Exercise brief: What is wanted is an exact copy of the lines from the top of the listing through the line containing "exec_deact_eq g d s⟩⟩".

BEGIN Input data

/-- The eight pairs of words are evaluated. -/
theorem encode_deact_eq_and (g : CmdGate) (d : Fin 4) : encode (.deact g d) = encode (.act g d) &&& 0xFFF7#16 := by
  revert d
  cases g <;> decide

/-- Settles O8: R91, the words from R61 and the effect from R130. -/
theorem deactIsAcceptedAndIgnored : Obligations.DeactIsAcceptedAndIgnored := by
  unfold Obligations.DeactIsAcceptedAndIgnored
  exact fun g d => ⟨encode_act_activateBit g d, encode_deact_eq_and g d, fun s =>
    ⟨accepted_deact_iff g d s.eng.phase, exec_deact_eq g d s⟩⟩

/-- Settles O14: R131, since a TICK that is not held completes. -/
theorem tickRunsItsThreePartsInOrder : Obligations.TickRunsItsThreePartsInOrder := by
  unfold Obligations.TickRunsItsThreePartsInOrder
  exact fun s busActive raw hready => Actuator.exec_tick_of_ready busActive raw hready

/-- Settles O17: R131, from the frame of a TICK's parts; a held TICK keeps the whole state. -/
theorem tickLeavesConfigurationAndPorts : Obligations.TickLeavesConfigurationAndPorts := by
  unfold Obligations.TickLeavesConfigurationAndPorts
  intro s busActive raw
  by_cases hphase : s.eng.phase = .announcing
  · exact ⟨s, exec_tick_of_held busActive raw hphase, rfl, ⟨fun _ => rfl, rfl, rfl, rfl⟩, rfl, fun _ => ⟨rfl, rfl, rfl⟩⟩
  · obtain ⟨hcfg, hcfgmem, hstrobes, hlevels, htrace, hfree⟩ := Frames.tick_parts_frame busActive raw s
    refine ⟨_, Actuator.exec_tick_of_ready busActive raw hphase, hcfg,
      Frames.portsKept_of_eq hcfgmem hstrobes hlevels htrace, hfree, fun hfb => ?_⟩
    have hsampled : fbEnabled (sample raw (actTick s)).cfg = false := hfb
    rw [Frames.trySend_of_disabled hsampled]
    exact ⟨rfl, rfl, rfl⟩

end Sys2Proof.Acceptance
end

section
/-! PROOFS. The device actuator (41_device_actuator.md R90, R93, R95): what ACT does to its device, that a repeated one does
nothing, and how long a pulse lasts over any events that leave it alone. -/

namespace Sys2Proof.Actuator

open Sys2Proof.Machine

/-! ### ACT (R90, R95 (1)) -/

theorem activate_of_pos_eq {v : Device} {g : CmdGate} (h : v.pos = gateOfCmd g) : v.activate false g = v :=
  if_neg (by simp [h])

theorem activate_pos (v : Device) (reassert : Bool) (g : CmdGate) : (v.activate reassert g).pos = gateOfCmd g := by
  obtain ⟨-, e⟩ | ⟨hpos, -, e⟩ := v.activate_cases reassert g <;> rw [e]
  · obtain ⟨hpos, -⟩ := v.pulse_spec g
    exact hpos
  · exact hpos

theorem modifyDev_of_fixed {s : State} {d : Fin 4} {f : Device → Device} (h : f (s.dev.get d) = s.dev.get d) :
    s.modifyDev d f = s := by
  rw [State.modifyDev, h, DevFile.set_get_self]
  rfl

/-- Settles O10: R90, both branches of ACT on its device, and the frame of a write to one device. -/
theorem actPulsesOrLeavesItsDevice : Obligations.ActPulsesOrLeavesItsDevice := by
  unfold Obligations.ActPulsesOrLeavesItsDevice
  intro s g d hready
  refine ⟨_, Acceptance.exec_act_of_ready g d hready, ?device, fun e he => State.modifyDev_dev_other s _ he,
    rfl, rfl, rfl, rfl, rfl, ⟨fun _ => rfl, rfl, rfl, rfl⟩, rfl⟩
  case device =>
    rw [State.modifyDev_dev_same]
    obtain ⟨hpulses, e⟩ | ⟨hpos, hreassert, e⟩ := (s.dev.get d).activate_cases s.cfg.reassert g
    · rw [if_pos hpulses, e]
      exact (s.dev.get d).pulse_spec g
    · rw [if_neg (by simp [hpos, hreassert]), e]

END Input data

Answer below:
/-- The eight pairs of words are evaluated. -/
theorem encode_deact_eq_and (g : CmdGate) (d : Fin 4) : encode (.deact g d) = encode (.act g d) &&& 0xFFF7#16 := by
  revert d
  cases g <;> decide

/-- Settles O8: R91, the words from R61 and the effect from R130. -/
theorem deactIsAcceptedAndIgnored : Obligations.DeactIsAcceptedAndIgnored := by
  unfold Obligations.DeactIsAcceptedAndIgnored
  exact fun g d => ⟨encode_act_activateBit g d, encode_deact_eq_and g d, fun s =>
    ⟨accepted_deact_iff g d s.eng.phase, exec_deact_eq g d s⟩⟩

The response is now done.